I did not double check the documentation, nor read the code, but the PCA should be computed on the combination of signal and background.

In application, the classifier has no way, a priori, of discriminating against signal vs. background, so it makes little sense to treat them differently.

Thus TMVA should have a single basis when applied on the whole dataset.

Cheers,
Kim

jwruss · September 6, 2020, 3:52am

Okay, so if in TMVA::BookMethod() I specify VarTransform=P, then it uses PCA on a sample from both signal and background.

I could use some clarification as to what happens when I specify VarTransform=P_Signal. I assume this constructs a PCA basis using only signal sample, then background sample measurements are projected onto this signal basis. This is assuming the input variables coming from both signal and background samples are projected onto this signal basis, and TMVA trains with these projections as variables. Is this correct?

If this understanding is correct, I assume it applies to other transformations as well. For example, when specifying VarTransform=G, the Gaussianization transformation is done using CDFs constructed using histograms of the input variables sampling from both signal and background (How are number of bins chosen?). But if I were to specify VarTransform=G_Signal, the input variable histograms used to construct the variable CDFs would only contain signal sample. Would background samples be Gaussianized in reference to these only-signal-sampled variable CDFs? I’m presuming training is done with the Gaussianized variables, so both signal and background would have to undergo Gaussianization transformation.

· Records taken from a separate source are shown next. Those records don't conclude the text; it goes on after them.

-- ==== Sys2Proof/Machine/IntAlu.lean ====
section
/-! DEFINITION. Integer arithmetic, compare, select and address (R102 to R108). -/

namespace Sys2Proof.Machine

open Sys2Proof

/-- Whether a type is 64 bits wide. -/
def wideTy (t : Ty) : Bool := tyWidth t = 64

/-- An instruction of R103 with the sources A and B: an exact result, wrapped, or saturated under .SAT. -/
def arith2 (op : Nat) (f : Form) (s : State) (fn : Int → Int → Int) : Host.Outcome State Fault Refusal :=
  let w := wideTy f.ty
  issueInstr op f s (.dst w) (.src w) (.src w) none (fun _ => true) (fun c =>
    .done (c.writeTy c.st (fun l =>
      let t := fn (c.readInt 1 f.ty f.a l) (c.readInt 2 f.ty f.b l)
      wrapInt (if f.var = 1#4 then satInt t f.ty else t) (tyWidth f.ty))))

/-- An instruction of R103 with the sources A, B and C. -/
def arith3 (op : Nat) (f : Form) (s : State) (fn : Int → Int → Int → Int) : Host.Outcome State Fault Refusal :=
  let w := wideTy f.ty
  issueInstr op f s (.dst w) (.src w) (.src w) (some (.src w)) (fun _ => true) (fun c =>
    .done (c.writeTy c.st (fun l =>
      wrapInt (fn (c.readInt 1 f.ty f.a l) (c.readInt 2 f.ty f.b l) (c.readInt 3 f.ty f.c l)) (tyWidth f.ty))))

/-- The quotient of IDIV and the remainder of IREM (R103). -/
def divide (t : Ty) (a b : Int) : Int := if b = 0 then 2 ^ tyWidth t - 1 else a.tdiv b
def remainder (a b : Int) : Int := if b = 0 then a else a - b * a.tdiv b

/-- IADD (R103). -/
def execIadd (f : Form) (s : State) : Host.Outcome State Fault Refusal := arith2 0x20 f s (fun a b => a + b)
/-- ISUB (R103). -/
def execIsub (f : Form) (s : State) : Host.Outcome State Fault Refusal := arith2 0x21 f s (fun a b => a - b)
/-- IMUL (R103). -/
def execImul (f : Form) (s : State) : Host.Outcome State Fault Refusal := arith2 0x23 f s (fun a b => a * b)
/-- IMULH (R103). -/
def execImulh (f : Form) (s : State) : Host.Outcome State Fault Refusal :=
  arith2 0x24 f s (fun a b => (a * b).fdiv (2 ^ tyWidth f.ty))
/-- IMAD (R103). -/
def execImad (f : Form) (s : State) : Host.Outcome State Fault Refusal := arith3 0x25 f s (fun a b c => a * b + c)
/-- IDIV (R103). -/
def execIdiv (f : Form) (s : State) : Host.Outcome State Fault Refusal := arith2 0x27 f s (divide f.ty)
/-- IREM (R103). -/
def execIrem (f : Form) (s : State) : Host.Outcome State Fault Refusal := arith2 0x28 f s remainder
/-- IMIN (R103). -/
def execImin (f : Form) (s : State) : Host.Outcome State Fault Refusal := arith2 0x29 f s min
/-- IMAX (R103). -/
def execImax (f : Form) (s : State) : Host.Outcome State Fault Refusal := arith2 0x2A f s max
/-- ISAD (R103). -/
def execIsad (f : Form) (s : State) : Host.Outcome State Fault Refusal := arith3 0x2C f s (fun a b c => (a - b).natAbs + c)

/-- IABS (R103). -/
def execIabs (f : Form) (s : State) : Host.Outcome State Fault Refusal :=
  let w := wideTy f.ty
  issueInstr 0x2B f s (.dst w) (.src w) .unused none (fun _ => true) (fun c =>
    .done (c.writeTy c.st (fun l =>
      let t : Int := (c.readInt 1 f.ty f.a l).natAbs
      wrapInt (if f.var = 1#4 then satInt t f.ty else t) (tyWidth f.ty))))

/-- IADDC (R104): the carry is read from and written to the predicate that C names. -/
def execIaddc (f : Form) (s : State) : Host.Outcome State Fault Refusal :=
  let w := wideTy f.ty
  issueInstr 0x22 f s (.dst w) (.src w) (.src w) (some .pred) (fun _ => true) (fun c =>
    let r := fun l => addCarry (tyWidth f.ty) (8 ≤ f.var.toNat) (c.read 1 f.ty f.a l) (c.read 2 f.ty f.b l)
      (c.read 3 .b32 f.c l = 1)
    let t := c.writeTy c.st (fun l => (r l).1)
    .done (c.write t f.c false (fun l => if (r l).2 then 1 else 0)))

/-- IMADW (R105). An immediate C is read under the type of the 64-bit addend (assumption 100). -/
def execImadw (f : Form) (s : State) : Host.Outcome State Fault Refusal :=
  let t64 : Ty := if f.ty = .s32 then .s64 else .n64
  issueInstr 0x26 f s (.dst true) (.src false) (.src false) (some (.src true)) (fun _ => true) (fun c =>
    .done (c.write c.st f.d true (fun l =>
      wrapInt (c.readInt 1 f.ty f.a l * c.readInt 2 f.ty f.b l + c.readInt 3 t64 f.c l) 64)))

/-- The third operand of a compare, which must be none: as 0xE00 in IMM[11:0], or left out with an IMM of 0 or the long immediate (R52,
R106, assumption 69). -/
def thirdNone (f : Form) : Option Allow := if f.hasLong || f.imm = 0 then none else some .unused

/-- ISETP (R106). -/
def execIsetp (f : Form) (s : State) : Host.Outcome State Fault Refusal :=
  let w := wideTy f.ty
  issueInstr 0x2D f s .pred (.src w) (.src w) (thirdNone f) (fun _ => true) (fun c =>
    .done (c.write c.st f.d false (fun l =>
      let t := icompare (f.var.toNat % 8) (c.readInt 1 f.ty f.a l) (c.readInt 2 f.ty f.b l)
      if accumulate (8 ≤ f.var.toNat) (c.read 3 .b32 f.d l = 1) t then 1 else 0)))

/-- ISEL (R107). -/
def execIsel (f : Form) (s : State) : Host.Outcome State Fault Refusal :=
  let w := wideTy f.ty
  issueInstr 0x2E f s (.dst w) (.src w) (.src w) (some .pred) (fun _ => true) (fun c =>
    .done (c.writeTy c.st (fun l =>
      if c.read 3 .b32 f.c l = 1 then c.read 1 f.ty f.a l else c.read 2 f.ty f.b l)))

/-- LEA (R108). -/
def execLea (f : Form) (s : State) : Host.Outcome State Fault Refusal :=
  let w := wideTy f.ty
  issueInstr 0x2F f s (.dst w) (.src w) (.src false) none (fun _ => true) (fun c =>
    .done (c.writeTy c.st (fun l =>
      let b : Int := if 8 ≤ f.var.toNat then c.readInt 2 .s32 f.b l else c.read 2 .n32 f.b l
      wrapInt ((c.read 1 f.ty f.a l : Nat) + b * 2 ^ (f.var.toNat % 8)) (tyWidth f.ty))))

end Sys2Proof.Machine
end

In the Gaussianization example above, I could see another interpretation with VarTransform=G. For each input variable, a pair of CDFs are created. One in the pair references a histogram sampling from signal, the other in the pair references a histogram sample from background. Then in the TMVA training, the variables transformed using the signal variable histograms are trained against the variables transformed against the background variable histograms. But this isn’t correct is it? It seems like specifying variable transformations with either _S or _B should be treated in the same manner over any choice in transformation.

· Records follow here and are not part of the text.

-- ==== Sys2Proof/Machine/Objects.lean ====
section
/-! DEFINITION. Object instructions at issue, OP 0xB0 to 0xBF (R330 to R360). What a call does when its home engine performs it
stands in Calls.lean. -/

namespace Sys2Proof.Machine

open Sys2Proof

/-! ### Handles of objects (R330) -/

def objFacet (x : Word) : Nat := bits x 26 6
def objType (x : Word) : Nat := bits x 23 3
def objIdx (x : Word) : Nat := bits x 3 20
def objGen (x : Word) : Nat := bits x 0 3

/-- The TYPE code of an object. -/
def ObjKind.code : ObjKind → Nat
  | .wave _ => 1
  | .port _ _ _ _ => 2
  | .waitSet _ => 3
  | .timer _ _ _ => 4
  | .proxy _ _ => 5

/-- Whether an index of a facet's table is that of a die's escalation port, which quarter 0 of the die serves (R414). -/
def isEsc (facet idx : Nat) : Bool := facet % 4 = 0 && idx = escIndex

/-- An escalation as a message (R414). -/
def Escalation.msg (e : Escalation) : Msg := e.sent.getD ⟨0, e.bytes, [], 0, 0⟩

/-- The escalation port of a die as an object: what waits there stands in the state's own lists, and its queue has no bound (R414,
assumption 73). -/
def State.escPort (s : State) (die : Nat) : Obj :=
  let q := s.esc.filter (fun e => e.die = die)
  ⟨escIndex, 0, 0, .port (q.length + 1) (q.map Escalation.msg) [] ((s.escWait.filter (fun x => x.1 = die)).map Prod.snd)⟩

/-- The object at an index of a facet's table. -/
def State.objAt (s : State) (facet idx : Nat) : Option Obj :=
  if isEsc facet idx then some (s.escPort (facet / 4)) else (s.facet facet).objs.find? (fun o => o.idx = idx)

/-- The object that a handle names; none where the handle is stale. -/
def State.obj? (s : State) (x : Word) : Option Obj :=
  match s.objAt (objFacet x) (objIdx x) with
  | some o => if o.gen = objGen x && o.kind.code = objType x then some o else none
  | none => none

/-- A die's escalation port with its queue, from which messages are taken in front and to which they are added behind, and its waiting
receivers. -/
def State.setEsc (s : State) (die : Nat) (q : List Msg) (rs : List Waiter) : State :=
  let old := s.esc.filter (fun e => e.die = die)
  let kept := old.drop (old.length - q.length)
  let added := (q.drop old.length).map (fun m => (⟨die, 0, 0, 0, 0, 0, 0, 0, some m⟩ : Escalation))
  { s with esc := s.esc.filter (fun e => e.die ≠ die) ++ kept ++ added,
           escWait := s.escWait.filter (fun x => x.1 ≠ die) ++ rs.map (fun r => (die, r)) }

/-- An object changed in place. -/
def State.updObj (s : State) (facet idx : Nat) (f : Obj → Obj) : State :=
  if isEsc facet idx then
    match (f (s.escPort (facet / 4))).kind with
    | .port _ q _ rs => s.setEsc (facet / 4) q rs
    | _ => s
  else s.updFacet facet (fun x => { x with objs := x.objs.map (fun o => if o.idx = idx then f o else o) })

/-- Whether a handle names an object of context 0: its index is one of the top 256 (R333, R414). -/
def systemObject (x : Word) : Bool := 0xFFF00 ≤ objIdx x

/-- A member of a wait set as the set keeps it: the index of an object of the same facet. -/
def State.memberReady (s : State) (facet idx : Nat) : Bool :=
  match s.objAt facet idx with
  | some ⟨_, _, _, .port _ q _ _⟩ => !q.isEmpty
  | some ⟨_, _, _, .timer _ _ expired⟩ => expired
  | _ => false

/-- The lowest tag among the ready members of a set (R352). -/
def State.lowestTag (s : State) (facet : Nat) (members : SMap Nat) : Option Nat :=
  ((members.filter (fun (i, _) => s.memberReady facet i)).map (fun (_, t) => t)).foldl
    (fun acc t => some (match acc with
      | none => t
      | some x => min x t)) none

/-! ### Operands that name objects (R332) -/

/-- The object handle that an h register holds, once it is complete, if its TYPE is one of those accepted and its facet lies in the
issuer's partition. -/
def Ctx.objArg (c : Ctx) (reg : Nat) (types : List Nat) : Option Word :=
  match c.wave.h? reg with
  | .obj x => if types.contains (objType x) && (c.firmware || c.st.inPartition c.grp (objFacet x)) then some x else none
  | _ => none

/-- An instruction that makes a call: forbidden in a divisible task (R360). -/
def Ctx.calls (c : Ctx) (body : Res) : Res := if c.divisible then .fault codeDiv else body

/-- A call whose operand A names an object: pending handles are waited for and reported first (R211, R332). -/
def Ctx.onObject (c : Ctx) (types : List Nat) (body : Word → Res) : Res :=
  match c.readHandles [hIndex c.form.a] with
  | some r => r
  | none =>
    match c.objArg (hIndex c.form.a) types with
    | none => .fault codeOperand
    | some x => body x

/-- A call issued as a command of the PORT class (R336). -/
def Ctx.call (c : Ctx) (k : Call) (h : Option Nat) (rel : Bool := false) (status : Byte := 0) : Res :=
  c.command 6 (.call k) h rel status

/-! ### Free waves -/

/-- The limits of a WSPAWN descriptor (R29, R338). -/
def goodSpawn (r : Nat → Word) : Bool :=
  let x := r 2
  let v := bits x 0 9
  let sr := bits x 9 9
  (r 0).toNat % 4 = 0 && (r 1).toNat < 2 ^ 24
    && 8 ≤ v && v ≤ 256 && v % 8 = 0 && 8 ≤ sr && sr ≤ 384 && sr % 8 = 0 && bits x 18 6 ≤ 32 && bits x 27 5 = 0
    && (r 3).toNat % 256 = 0 && (r 3).toNat ≤ 393216 && (r 4).toNat % 256 = 0 && (r 4).toNat ≤ 262144
    && (r 5).toNat ≤ 4095 && (r 7).toNat < 4096

/-- WSPAWN (R338): a release. -/
def execWspawn (f : Form) (s : State) : Host.Outcome State Fault Refusal :=
  issueInstr 0xB0 f s .handle (.sblock 8 true) ((Allow.uni false).orNone) none (fun _ => true) (fun c => c.calls (
    let r := fun k => c.wave.readS c.st.tick 1 (sIndex f.a + k)
    let facet := if f.b = .none then c.grp.facet else c.uniform 2 .n32 f.b
    if !goodSpawn r || 64 ≤ facet || !(c.firmware || c.st.inPartition c.grp facet) then .fault codeOperand
    else c.call (.wspawn (hIndex f.d) facet ((List.range 8).map r)) (handleReg f.d) true))

/-- WKILL (R343): a release. A wave that kills itself issues nothing after it. -/
def execWkill (f : Form) (s : State) : Host.Outcome State Fault Refusal :=
  issueInstr 0xB1 f s .unused .handle ((Allow.uni false).orNone) (some .cmdHandle) (fun _ => true) (fun c =>
    c.calls (c.onObject [1] (fun x =>
      let status := if f.b = .none then 0xFF else c.uniform 2 .n32 f.b % 256
      match c.call (.wkill x status) (handleReg f.c) true with
      | .done t => .done (if (c.grp.free.map FreeWave.handle) = some x then c.updWave t (fun w => { w with dead := true }) else t)
      | r => r)))

/-! ### Ports -/

/-- PNEW (R344). -/
def execPnew (f : Form) (s : State) : Host.Outcome State Fault Refusal :=
  issueInstr 0xB2 f s .handle (.uni false) .unused none (fun _ => true) (fun c => c.calls (
    let n := c.uniform 1 .n32 f.a
    if n = 0 || 256 < n then .fault codeOperand
    else c.call (.pnew (hIndex f.d) n) (handleReg f.d)))

/-- The level-1 leaf that maps a page in a context's tables (R346): its value, and the key of the entry. -/
def State.leafOf (s : State) (ctx : Nat) (va : Nat) : Option Nat :=
  match s.ctx? ctx with
  | none => none
  | some c =>
    match walk s c va 4 c.root with
    | .ok (e, 1) => some e
    | _ => none

/-- Whether a page can be granted: a valid level-1 leaf with PS64 = 0 and TGT local HBM (R346). -/
def State.grantable (s : State) (ctx : Nat) (va : DWord) : Bool :=
  va.toNat < 2 ^ 56 && (match s.leafOf ctx va.toNat with
    | some e => !e.testBit 7 && e / 2 ^ 60 % 4 = 0
    | none => false)

/-- PSEND (R345, R346): a release. Its grant pages are checked at acceptance. -/
def execPsend (f : Form) (s : State) : Host.Outcome State Fault Refusal :=
  let sp := bit f.var 0
  issueInstr 0xB3 f s .unused .handle (.sblock 12 true) (some .cmdHandle) (fun _ => true) (fun c =>
    c.calls (c.onObject [2, 5] (fun x =>
      let r := fun k => (c.wave.readS c.st.tick 2 (sIndex f.b + k)).toNat
      let grants := (List.range (min (r 3) 4)).map (fun k => r (4 + 2 * k) + r (5 + 2 * k) * 2 ^ 32)
      if 192 < r 1 || r 1 % 4 ≠ 0 || 4 < r 3 || grants.any (fun a => a % 4096 ≠ 0) then .fault codeOperand
      else
        match firstCode (rangeCodes c.st c.grp sp false (r 0) (r 1)) with
        | some k => .fault k
        | none =>
          let pages := grants.map (fun a => BitVec.ofNat 64 a)
          let ok := pages.all (fun a => c.st.grantable c.grp.ctx a) && (distinct pages).length = pages.length
          c.call (.psend x sp (bit f.var 1) (r 0) (r 1) (word (r 2)) pages none) (handleReg f.c) true (if ok then 0 else 0x27#8))))

/-- PRECV (R347). -/
def execPrecv (f : Form) (s : State) : Host.Outcome State Fault Refusal :=
  let sp := bit f.var 0
  issueInstr 0xB4 f s (.sblock 8 true) .handle .unused (some .cmdHandle) (fun _ => true) (fun c =>
    c.calls (c.onObject [2] (fun x =>
      let r := fun k => (c.wave.readS c.st.tick 2 (sIndex f.d + k)).toNat
      let gva := r 2 + r 3 * 2 ^ 32
      if 192 < r 1 || r 1 % 4 ≠ 0 || gva % 16384 ≠ 0 then .fault codeOperand
      else
        match firstCode (rangeCodes c.st c.grp sp true (r 0) (r 1)) with
        | some k => .fault k
        | none => c.call (.precv x sp (bit f.var 1) (r 0) (r 1) (BitVec.ofNat 64 gva) (sIndex f.d)) (handleReg f.c))))

/-! ### Wait sets -/

/-- SNEW (R351). -/
def execSnew (f : Form) (s : State) : Host.Outcome State Fault Refusal :=
  issueInstr 0xB5 f s .handle .unused .unused none (fun _ => true) (fun c =>
    c.calls (c.call (.snew (hIndex f.d)) (handleReg f.d)))

/-- An instruction on a set and a member of one home facet (R332, R351). -/
def Ctx.onMember (c : Ctx) (body : Word → Word → Res) : Res :=
  match c.readHandles [min (hIndex c.form.a) (hIndex c.form.b), max (hIndex c.form.a) (hIndex c.form.b)] with
  | some r => r
  | none =>
    match c.objArg (hIndex c.form.a) [3], c.objArg (hIndex c.form.b) [2, 4] with
    | some x, some y => if objFacet x = objFacet y then body x y else .fault codeOperand
    | _, _ => .fault codeOperand

/-- SADD (R351). -/
def execSadd (f : Form) (s : State) : Host.Outcome State Fault Refusal :=
  issueInstr 0xB6 f s .unused .handle .handle (some .cmdHandle) (fun _ => true) (fun c =>
    c.calls (c.onMember (fun x y => c.call (.sadd x y (bits f.imm 12 16)) (handleReg f.c))))

/-- SDEL (R351). -/
def execSdel (f : Form) (s : State) : Host.Outcome State Fault Refusal :=
  issueInstr 0xB7 f s .unused .handle .handle (some .cmdHandle) (fun _ => true) (fun c =>
    c.calls (c.onMember (fun x y => c.call (.sdel x y) (handleReg f.c))))

/-- WWAIT (R352): no command. It parks the wave where no member is ready, and the value is written when one is. -/
def execWwait (f : Form) (s : State) : Host.Outcome State Fault Refusal :=
  issueInstr 0xB8 f s (.reg false) .handle .unused none (fun _ => true) (fun c =>
    c.onObject [3] (fun x =>
      match c.st.obj? x with
      | some ⟨_, _, ctx, .waitSet members⟩ =>
        if ctx ≠ c.grp.ctx then .fault codeObject
        else
          match c.st.lowestTag (objFacet x) members with
          | some t => .done (c.write c.st f.d false (fun _ => t))
          | none =>
            if bit f.var 0 then .done (c.write c.st f.d false (fun _ => 0xFFFFFFFF))
            else .done (c.parks c.st (.wwait x f.d c.act))
      | _ => .done (c.write c.st f.d false (fun _ => 0xFFFFFFFE))))

/-! ### Timers -/

/-- TNEW (R353). -/
def execTnew (f : Form) (s : State) : Host.Outcome State Fault Refusal :=
  issueInstr 0xB9 f s .handle .unused .unused none (fun _ => true) (fun c =>
    c.calls (c.call (.tnew (hIndex f.d)) (handleReg f.d)))

/-- TARM (R353): a release. -/
def execTarm (f : Form) (s : State) : Host.Outcome State Fault Refusal :=
  issueInstr 0xBA f s .unused .handle .pair (some .cmdHandle) (fun _ => true) (fun c =>
    c.calls (c.onObject [4] (fun x =>
      c.call (.tarm x (bit f.var 0) (BitVec.ofNat 64 (c.uniform 2 .n64 f.b))) (handleReg f.c) true)))

/-- TDIS (R353). -/
def execTdis (f : Form) (s : State) : Host.Outcome State Fault Refusal :=
  issueInstr 0xBB f s .unused .handle .unused (some .cmdHandle) (fun _ => true) (fun c =>
    c.calls (c.onObject [4] (fun x => c.call (.tdis x) (handleReg f.c))))

/-! ### Names -/

/-- OLOOK (R354, R355): the name 0 is illegal. -/
def execOlook (f : Form) (s : State) : Host.Outcome State Fault Refusal :=
  issueInstr 0xBC f s .handle .pair .unused none (fun _ => true) (fun c => c.calls (
    let n := c.uniform 1 .n64 f.a
    if n = 0 then .fault codeOperand else c.call (.olook (hIndex f.d) (BitVec.ofNat 64 n)) (handleReg f.d)))

/-- Whether a name can be bound here: it is not 0, and its peer number is 0 or this package's (R354). -/
def State.localName (s : State) (n : Nat) : Bool := n ≠ 0 && (n / 2 ^ 54 = 0 || n / 2 ^ 54 = s.peerId)

/-- OBIND: a release (R354, R358). -/
def bindInstr (f : Form) (s : State) (pub : Bool) : Host.Outcome State Fault Refusal :=
  issueInstr 0xBD f s .unused .handle .pair (some .cmdHandle) (fun _ => true) (fun c =>
    c.calls (c.onObject [2] (fun x =>
      let n := c.uniform 2 .n64 f.b
      if c.st.localName n then c.call (.obind x (BitVec.ofNat 64 n) pub) (handleReg f.c) true else .fault codeOperand)))

/-- OBIND (R354). -/
def execObind (f : Form) (s : State) : Host.Outcome State Fault Refusal := bindInstr f s false
/-- OBIND.PUB (R354). -/
def execObindPub (f : Form) (s : State) : Host.Outcome State Fault Refusal := bindInstr f s true

/-- OBIND.UNB (R354). -/
def execObindUnb (f : Form) (s : State) : Host.Outcome State Fault Refusal :=
  issueInstr 0xBD f s .unused .unused .pair (some .cmdHandle) (fun _ => true) (fun c => c.calls (
    let n := c.uniform 2 .n64 f.b
    if c.st.localName n then c.call (.ounb (BitVec.ofNat 64 n)) (handleReg f.c) true else .fault codeOperand))

/-! ### Freeing and inspecting -/

/-- The types of R330. -/
def anyType : List Nat := [1, 2, 3, 4, 5]

/-- OFREE (R356): a release. -/
def execOfree (f : Form) (s : State) : Host.Outcome State Fault Refusal :=
  issueInstr 0xBE f s .unused .handle .unused (some .cmdHandle) (fun _ => true) (fun c =>
    c.calls (c.onObject anyType (fun x => c.call (.ofree x) (handleReg f.c) true)))

/-- OINFO (R357): allowed in a divisible task (R360). -/
def execOinfo (f : Form) (s : State) : Host.Outcome State Fault Refusal :=
  issueInstr 0xBF f s (.reg false) .handle .unused (some .cmdHandle) (fun _ => true) (fun c =>
    c.onObject anyType (fun x => c.call (.oinfo x (bits f.var 0 2) f.d) (handleReg f.c)))

end Sys2Proof.Machine
end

kialbert · September 10, 2020, 12:33pm

Hi,

My understanding is that your alternative 1 (VarTransform=X_Signal calculates the transform from signal sample only, applies to both signal and background) is correct. I checked this with section 4.1.4-5 in the TMVA Users’ guide, so I’m reasonably sure my interpretation is correct.

For the issue of how many bins in the gaussian transform: The number of bins is automatically determined and is between 1 and 2000 based on the event distribution. TMVA tries to ensure a reasonable number of events per bin. (The algorithm was not entirely clear to me after my quick reading).

To further elaborate the process: There are C+1 cdf’s used, each with one histogram per used variable (i.e. (C+1) * V histograms in total). This is independent of whether signal-only, background-only or signal+background data is used.

Cheers,
Kim

jwruss · September 10, 2020, 9:54pm

Thank you for clarifying, Kim!